Para entender mejor la anterior explicación, y continuar con el objetivo del post, basta con crear precísamente una nueva preferencia de Internet Settings, ir a la pestaña de Conexiones y botón Configuración de LAN. Noten que los dos colores aparecen:

Untitled

En este ejemplo, si se selecciona que se tomen automaticamente todas las configuraciones, y que se use un servidor Proxy, los equipos clientes lo aplicarán, pero la dirección del proxy será ignorada completamente.

En este orden de ideas, Internet Explorer 10 y 11 nunca recibirán la dirección adecuada del proxy desde las Directivas de Grupo.

La solución

Afortunadamente, esta característica de las Preferencias de Directivas de Grupo es completamente personalizable, y basta con utilizar alguna tecla desde F5 hasta F8.

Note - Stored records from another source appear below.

-- ==== Sys2Proof/Machine/Chunks.lean ====
section
/-! DEFINITION. Data instructions at work (chapters "The Lantern" and "Amnubo: data operations"): their chunks from the fetch of
inputs to the commit, replays, CONTRIB's requests and COLLECT's waits. -/

namespace Sys2Proof.Machine

/-! ### Finding and changing chunks -/

/-- The registers of a context as the instruction in progress sees them. -/
def State.denvOf (s : State) (j c : Nat) (w : BitVec 128) : DEnv := (s.ctx j c).denv (s.rd F.LNT_CTX_SEED.SEED j c) w.toNat

/-- The data instruction in progress. -/
def State.dop (s : State) (j c : Nat) : Option DOp := match (s.ctx j c).op with
  | .data d => some d
  | .none => none | .wait _ => none | .load _ => none | .sema _ => none | .full _ => none | .fence _ _ => none | .test _ => none

def State.setDop (s : State) (j c : Nat) (d : DOp) : State := s.modCtx j c fun x => { x with op := .data d }
def State.modDop (s : State) (j c : Nat) (f : DOp → DOp) : State := match s.dop j c with
  | some d => s.setDop j c (f d)
  | none => s
def State.modChunk (s : State) (j c m : Nat) (f : Chunk → Chunk) : State :=
  s.modDop j c fun d => { d with chunks := d.chunks.map fun ch => if ch.m == m then f ch else ch }
def State.chunk (s : State) (j c m : Nat) : Option Chunk := (s.dop j c).bind fun d => d.chunks.find? (·.m == m)

def ChunkSt.isWriting : ChunkSt → Bool
  | .writing => true
  | .index => false | .fetch => false | .compute => false | .verdict _ => false | .replay _ _ => false | .collect _ => false

/-- A write or CONTRIB of a chunk not below `m`. -/
def LReq.writes (q : LReq) (c m : Nat) : Bool := q.ctx == c && (match q.kind with
  | .out n => decide (m ≤ n)
  | .contrib n => decide (m ≤ n)
  | .code => false | .poll => false | .sema _ => false | .posted _ => false | .data _ _ => false | .journal => false)

/-- A failing chunk and those after it send no further request. -/
def State.stopSends (s : State) (j c m : Nat) : State :=
  s.modLnt j fun l => { l with
    queue := l.queue.filter fun q => !q.writes c m
    reqs := l.reqs.filter fun q => !(q.writes c m && q.st != .sent) }

/-- A chunk fails (R358, R437, R438, R448, R474, R498, R506): the instruction fails with it when every earlier chunk has
committed, and, for a chunk that is writing, when its last reply has come. Entries that it holds return to OPEN (R498). -/
def State.chunkFails (s : State) (j c m : Nat) (e : Exc) : State :=
  match s.dop j c, s.chunk j c m with
  | some d, some ch =>
    if ch.fail.isSome || ch.bad.isSome then s
    else
      let s := s.modChunk j c m fun ch => { ch with fail := some e }
      if ch.st.isWriting then s.stopSends j c m
      else if d.chunks.head?.any (·.m == m) then s.failInstr j c e
      else (s.releaseHeld j ch.held).modChunk j c m fun ch => { ch with held := [] }
  | some _, none => s
  | none, _ => s

/-! ### Fetching (R354, R436 to R438, R448, R533) -/

/-- The bytes at a place of a function's host window lie in it, as its size stood at the tick's start (R533, R554). -/
def State.inHwin (s : State) (fn off len : Nat) : Bool := decide (off + len ≤ 4096 * s.rd0 F.FN_HWIN_SIZE.SIZE_4K fn)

Si presionamos la tecla F5, todas las configuraciones que estén en la ventana actual se volverán verdes y por ende se tomarán.

Si presionamos F6, solo la personalización donde estemos situados cambiará a verde y se tomará, así el resto esté en rojo.

Si presionamos F7, sucede lo mismo que con F6, pero no se cambiará a verde sino a color rojo; es decir, será ignorada.

Si presionamos F8, todas las configuraciones y personalizaciones serán ignoradas cambiando a color rojo.

Para solucionar el problema de que IE10/11 no tomen la configuración del proxy, o específicamente su dirección o exepciones, tendríamos que hacer lo siguiente:

Crear la nueva preferencia, navegando hasta:

User ConfigurationPreferencesControl Panel SettingsInternet Settings

Clic derecho en Internet Settings > New > Internet Explorer 10

image

En la ventana de propiedades, navegar hasta la pestaña de Connections, y clic en el botón de LAN Settings.

Habilitar Proxy Server, situarnos con el puntero en el cuadro de texto de Address y presionar la tecla F6 para que cambie de línea puntiaguda roja a línea verde. Después de esto, símplemente hacer las configuraciones según preferencia:

image

Aceptar todo y listo. Nuestro equipo con Internet Explorer 10 u 11 debe tomar – después de reiniciar o ejecutar Gpupdate- todas las configuraciones del proxy sin problemas.